🤖 AI Summary
Existing identity-preserving video generation methods typically support only a single identity reference, struggle with multimodal inputs, and often produce blurry reconstructions with poor controllability due to insufficient identity information. To address these limitations, this work proposes AnyID, a novel framework featuring a unified identity representation architecture that flexibly integrates arbitrary visual references—such as face images, portrait sketches, or video clips. Generation is guided by a primary reference anchor, while a differential prompting mechanism enables fine-grained, attribute-level control.

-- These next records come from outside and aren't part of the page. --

-- ==== Sys2Proof/Laws/KeepsAccess.lean ====
section
/-!
SUPPORT. Every function of Machine/Access.lean changes what the hypotheses of its lemma name, and nothing else.
-/
namespace Sys2Proof.Machine
set_option Elab.async false
set_option linter.unusedVariables false
set_option linter.unusedTactic false
set_option linter.unreachableTactic false

variable {km : May} {pq : State}

theorem Keep.useRd {k : May} {q : State} {x : Rd} {P : Prop} (h : x.st.Keeps k q) (f : x.st.Keeps k q → P) : P := f h

theorem Keep.iteRd {k : May} {q : State} {c : Prop} [Decidable c] {a b : Rd} (ha : a.st.Keeps k q) (hb : b.st.Keeps k q) :
    (if c then a else b).st.Keeps k q := by
  split
  · exact ha
  · exact hb

theorem State.refresh_good (hCLU_CLU_STAT_IS_MASTER : km.fld R.CLU.CLU_STAT.IS_MASTER)
    (hCLU_DIGEST_CUR_HI_DIGEST : km.fld R.CLU.DIGEST_CUR_HI.DIGEST)
    (hCLU_DIGEST_CUR_LO_DIGEST : km.fld R.CLU.DIGEST_CUR_LO.DIGEST)
    (hCLU_DIGEST_PEND_HI_DIGEST : km.fld R.CLU.DIGEST_PEND_HI.DIGEST)
    (hCLU_DIGEST_PEND_LO_DIGEST : km.fld R.CLU.DIGEST_PEND_LO.DIGEST)
    (hDEP_DEP_STAT_ARMED : km.fld R.DEP.DEP_STAT.ARMED) (hDEP_DEP_STAT_NEXT_IDX : km.fld R.DEP.DEP_STAT.NEXT_IDX)
    (hDEP_ENT_STATUS_STATE : km.fld R.DEP.ENT_STATUS.STATE) (hDEP_FRAME_HI_FRAME : km.fld R.DEP.FRAME_HI.FRAME)
    (hQUE_TEST_STAT_STANDBY : km.fld R.QUE.TEST_STAT.STANDBY) (hTIM_FRC_HI_V : km.fld R.TIM.FRC_HI.V)
    (hTIM_FRC_LO_V : km.fld R.TIM.FRC_LO.V) (hTIM_WALL_FRAC_V : km.fld R.TIM.WALL_FRAC.V)
    (hTIM_WALL_HI_V : km.fld R.TIM.WALL_HI.V) (hTIM_WALL_LO_V : km.fld R.TIM.WALL_LO.V) (s : State) (k : PageKind)
    (off : Nat) (hs : s.Keeps km pq) : (State.refresh s k off).Keeps km pq := by
  unfold State.refresh
  repeat' first
    | with_reducible assumption
    | ((try lift_lets -underBinder); intro x; refine Keep.use (k := km) (q := pq) (s := x) ?_ ?_; (on_goal 1 => dsimp -zeta only [x]); (on_goal 2 => clear_value x; intro _))
    | ((try lift_lets -underBinder); intro x; refine Keep.usePair (k := km) (q := pq) (p := x) ?_ ?_; (on_goal 1 => dsimp -zeta only [x]); (on_goal 2 => clear_value x; intro _))
    | ((try lift_lets -underBinder); intro x; refine Keep.memSt (x := x) ?_; subst x)
    | ((try lift_lets -underBinder); intro x; refine Keep.depSt (x := x) ?_; subst x)
    | ((try lift_lets -underBinder); intro x; clear_value x)
    | (intro _)
    | with_reducible apply Keep.ite
    | with_reducible apply State.set_good
    | with_reducible apply State.set64_good
    | with_reducible apply State.showBoard_good
    | split

theorem State.clearRc_good (any : ∀ f, km.fld f) (s : State) (fs : List (Fld × Acc)) (hs : s.Keeps km pq) : (State.clearRc s fs).Keeps km pq := by
  unfold State.clearRc
  repeat' first
    | with_reducible assumption
    | (with_reducible (intros; exact any _))
    | (intro _)
    | with_reducible apply Keep.ite
    | with_reducible apply State.set_good
    | with_reducible apply Keep.foldl

theorem State.blockRead_good (mem : km.part .mem) (cor : km.part .cor) (any : ∀ f, km.fld f) (s : State)
    (k : PageKind) (i b off : Nat) (hs : s.Keeps km pq) : (State.blockRead s k i b off).1.Keeps km pq := by
  unfold State.blockRead
  repeat' first
    | with_reducible assumption
    | (with_reducible (intros; exact any _))
    | ((try lift_lets -underBinder); intro x; refine Keep.use (k := km) (q := pq) (s := x) ?_ ?_; (on_goal 1 => dsimp -zeta only [x]); (on_goal 2 => clear_value x; intro _))
    | ((try lift_lets -underBinder); intro x; refine Keep.usePair (k := km) (q := pq) (p := x) ?_ ?_; (on_goal 1 => dsimp -zeta only [x]); (on_goal 2 => clear_value x; intro _))
    | ((try lift_lets -underBinder); intro x; refine Keep.memSt (x := x) ?_; subst x)
    | ((try lift_lets -underBinder); intro x; refine Keep.depSt (x := x) ?_; subst x)
    | ((try lift_lets -underBinder); intro x; clear_value x)
    | (intro _)
    | with_reducible apply Keep.ite
    | with_reducible apply Keep.ite1
    | dsimp -zeta only
    | with_reducible apply State.refresh_good
    | with_reducible apply State.patBadRead_good
    | with_reducible apply State.uplDoneRead_good
    | with_reducible apply State.clearRc_good

theorem State.pageRead_good (out : km.part .out) (mem : km.part .mem) (cor : km.part .cor) (any : ∀ f, km.fld f)
    (s : State) (g : Agent) (k : PageKind) (i a : Nat) (hs : s.Keeps km pq) : (State.pageRead s g k i a).st.Keeps km pq := by
  unfold State.pageRead
  repeat' first
    | with_reducible assumption
    | (with_reducible (intros; exact any _))
    | ((try lift_lets -underBinder); intro x; refine Keep.use (k := km) (q := pq) (s := x) ?_ ?_; (on_goal 1 => dsimp -zeta only [x]); (on_goal 2 => clear_value x; intro _))
    | ((try lift_lets -underBinder); intro x; refine Keep.usePair (k := km) (q := pq) (p := x) ?_ ?_; (on_goal 1 => dsimp -zeta only [x]); (on_goal 2 => clear_value x; intro _))
    | ((try lift_lets -underBinder); intro x; refine Keep.memSt (x := x) ?_; subst x)
    | ((try lift_lets -underBinder); intro x; refine Keep.depSt (x := x) ?_; subst x)
    | ((try lift_lets -underBinder); intro x; clear_value x)
    | (intro _)
    | with_reducible apply Keep.ite
    | with_reducible apply Keep.ite1
    | with_reducible apply Keep.iteRd
    | dsimp -zeta only
    | with_reducible apply State.err_good
    | with_reducible apply State.blockRead_good

theorem State.diagRead_good (out : km.part .out) (tim : km.part .tim) (mem : km.part .mem) (dram : km.part .dram)
    (hLOG_LOG_ADDR_LO_ADDR : ∀ a, km.fld (R.LOG.LOG_ADDR_LO.ADDR a))
    (hLOG_LOG_INFO_ADDR_HI : ∀ a, km.fld (R.LOG.LOG_INFO.ADDR_HI a))
    (hLOG_LOG_INFO_ARRAY : ∀ a, km.fld (R.LOG.LOG_INFO.ARRAY a))
    (hLOG_LOG_INFO_BYTES : ∀ a, km.fld (R.LOG.LOG_INFO.BYTES a))
    (hLOG_LOG_INFO_CHANNEL : ∀ a, km.fld (R.LOG.LOG_INFO.CHANNEL a))
    (hLOG_LOG_INFO_CODE : ∀ a, km.fld (R.LOG.LOG_INFO.CODE a))
    (hLOG_LOG_INFO_PORT : ∀ a, km.fld (R.LOG.LOG_INFO.PORT a))
    (hLOG_LOG_INFO_SRAM : ∀ a, km.fld (R.LOG.LOG_INFO.SRAM a))
    (hLOG_LOG_TIME_HI_NS : ∀ a, km.fld (R.LOG.LOG_TIME_HI.NS a))
    (hLOG_LOG_TIME_LO_NS : ∀ a, km.fld (R.LOG.LOG_TIME_LO.NS a))
    (hMEM_CH_STAT_FILLED : ∀ a, km.fld (R.MEM.CH_STAT.FILLED a))
    (hMEM_CH_STAT_MIRROR_OK : ∀ a, km.fld (R.MEM.CH_STAT.MIRROR_OK a))
    (hMEM_CH_STAT_STATE : ∀ a, km.fld (R.MEM.CH_STAT.STATE a)) (hPAR_CHK_CTRL_RD_PAR : km.fld R.PAR.CHK_CTRL.RD_PAR)
    (hPAR_DRAM_ERR_CNT_COUNT : km.fld R.PAR.DRAM_ERR_CNT.COUNT) (hPAR_LOG_STAT_NEXT : km.fld R.PAR.LOG_STAT.NEXT)
    (hPAR_LOG_STAT_TOTAL : km.fld R.PAR.LOG_STAT.TOTAL) (hPAR_LOG_STAT_WRAPPED : km.fld R.PAR.LOG_STAT.WRAPPED)
    (hPAR_MIRROR_FIX_CNT_COUNT : km.fld R.PAR.MIRROR_FIX_CNT.COUNT)
    (hPG_ERR_ADDR_HI : ∀ a, km.fld (R.PG.ERR_ADDR_HI a)) (hPG_ERR_ADDR_LO : ∀ a, km.fld (R.PG.ERR_ADDR_LO a))
    (hPG_ERR_CODE : ∀ a, km.fld (R.PG.ERR_CODE a)) (hPG_ERR_COUNT : ∀ a, km.fld (R.PG.ERR_COUNT a))
    (hPG_ERR_OVERFLOW : ∀ a, km.fld (R.PG.ERR_OVERFLOW a)) (hPG_ERR_SOURCE : ∀ a, km.fld (R.PG.ERR_SOURCE a))
    (hPG_ERR_VALID : ∀ a, km.fld (R.PG.ERR_VALID a)) (hPG_EVT_PEND : ∀ a, km.fld (R.PG.EVT_PEND a))
    (hTIM_DOM_OFFSET_OFFSET : ∀ a, km.fld (R.TIM.DOM_OFFSET.OFFSET a))
    (hTIM_DOM_RATE_RATE : ∀ a, km.fld (R.TIM.DOM_RATE.RATE a)) (s : State) (a n : Nat) (hs : s.Keeps km pq) : (State.diagRead s a n).1.Keeps km pq := by
  unfold State.diagRead
  repeat' first
    | with_reducible assumption
    | with_reducible exact hLOG_LOG_ADDR_LO_ADDR _
    | with_reducible exact hLOG_LOG_INFO_ADDR_HI _
    | with_reducible exact hLOG_LOG_INFO_ARRAY _
    | with_reducible exact hLOG_LOG_INFO_BYTES _
    | with_reducible exact hLOG_LOG_INFO_CHANNEL _
    | with_reducible exact hLOG_LOG_INFO_CODE _
    | with_reducible exact hLOG_LOG_INFO_PORT _
    | with_reducible exact hLOG_LOG_INFO_SRAM _
    | with_reducible exact hLOG_LOG_TIME_HI_NS _
    | with_reducible exact hLOG_LOG_TIME_LO_NS _
    | with_reducible exact hMEM_CH_STAT_FILLED _
    | with_reducible exact hMEM_CH_STAT_MIRROR_OK _
    | with_reducible exact hMEM_CH_STAT_STATE _
    | with_reducible exact hPG_ERR_ADDR_HI _
    | with_reducible exact hPG_ERR_ADDR_LO _
    | with_reducible exact hPG_ERR_CODE _
    | with_reducible exact hPG_ERR_COUNT _
    | with_reducible exact hPG_ERR_OVERFLOW _
    | with_reducible exact hPG_ERR_SOURCE _
    | with_reducible exact hPG_ERR_VALID _
    | with_reducible exact hPG_EVT_PEND _
    | with_reducible exact hTIM_DOM_OFFSET_OFFSET _
    | with_reducible exact hTIM_DOM_RATE_RATE _
    | ((try lift_lets -underBinder); intro x; refine Keep.use (k := km) (q := pq) (s := x) ?_ ?_; (on_goal 1 => dsimp -zeta only [x]); (on_goal 2 => clear_value x; intro _))
    | ((try lift_lets -underBinder); intro x; refine Keep.usePair (k := km) (q := pq) (p := x) ?_ ?_; (on_goal 1 => dsimp -zeta only [x]); (on_goal 2 => clear_value x; intro _))
    | ((try lift_lets -underBinder); intro x; refine Keep.memSt (x := x) ?_; subst x)
    | ((try lift_lets -underBinder); intro x; refine Keep.depSt (x := x) ?_; subst x)
    | ((try lift_lets -underBinder); intro x; clear_value x)
    | (intro _)
    | with_reducible apply Keep.ite
    | with_reducible apply Keep.ite1
    | dsimp -zeta only
    | with_reducible apply State.dramErr_good
    | with_reducible apply State.draw_good
    | with_reducible apply State.moved_good
    | with_reducible apply State.set_good
    | with_reducible apply State.dramRead_good
    | split
    | with_reducible refine Keep.fst (by assumption) ?_
    | (simp -zeta only [Keep.mk_iff]; with_reducible refine Keep.upd ?_ rfl ?_; on_goal 2 => (and_intros <;> with_reducible first | exact .inl rfl | exact .inl ⟨rfl, rfl, rfl⟩ | exact .inr ‹_› | exact Nat.le_refl _ | exact Nat.le_add_right _ _))

theorem State.ctxRead_good (any : ∀ f, km.fld f) (s : State) (o : Nat) (hs : s.Keeps km pq) : (State.ctxRead s o).1.Keeps km pq := by
  unfold State.ctxRead
  repeat' first
    | with_reducible assumption
    | (with_reducible (intros; exact any _))
    | ((try lift_lets -underBinder); intro x; refine Keep.use (k := km) (q := pq) (s := x) ?_ ?_; (on_goal 1 => dsimp -zeta only [x]); (on_goal 2 => clear_value x; intro _))
    | ((try lift_lets -underBinder); intro x; refine Keep.usePair (k := km) (q := pq) (p := x) ?_ ?_; (on_goal 1 => dsimp -zeta only [x]); (on_goal 2 => clear_value x; intro _))
    | ((try lift_lets -underBinder); intro x; refine Keep.memSt (x := x) ?_; subst x)
    | ((try lift_lets -underBinder); intro x; refine Keep.depSt (x := x) ?_; subst x)
    | ((try lift_lets -underBinder); intro x; clear_value x)
    | (intro _)
    | dsimp -zeta only
    | with_reducible apply State.clearRc_good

Trained on large-scale data and further refined via reinforcement learning from human preferences, AnyID significantly outperforms existing approaches in both identity fidelity and prompt-driven controllability, enabling highly consistent video generation across diverse scenes and heterogeneous input formats.
📝 Abstract
Identity-preserving video generation offers powerful tools for creative expression, allowing users to customize videos featuring their beloved characters. However, prevailing methods are typically designed and optimized for a single identity reference. This underlying assumption restricts creative flexibility by inadequately accommodating diverse real-world input formats. Relying on a single source also constitutes an ill-posed scenario, causing an inherently ambiguous setting that makes it difficult for the model to faithfully reproduce an identity across novel contexts. To address these issues, we present AnyID, an ultra-fidelity identity-preservation video generation framework that features two core contributions. First, we introduce a scalable omni-referenced architecture that effectively unifies heterogeneous identity inputs (e.g., faces, portraits, and videos) into a cohesive representation. Second, we propose a primary-referenced generation paradigm, which designates one reference as a canonical anchor and uses a novel differential prompt to enable precise, attribute-level controllability. We conduct training on a large-scale, meticulously curated dataset to ensure robustness and high fidelity, and then perform a final fine-tuning stage using reinforcement learning. This process leverages a preference dataset constructed from human evaluations, where annotators performed pairwise comparisons of videos based on two key criteria: identity fidelity and prompt controllability. Extensive evaluations validate that AnyID achieves ultra-high identity fidelity as well as superior attribute-level controllability across different task settings.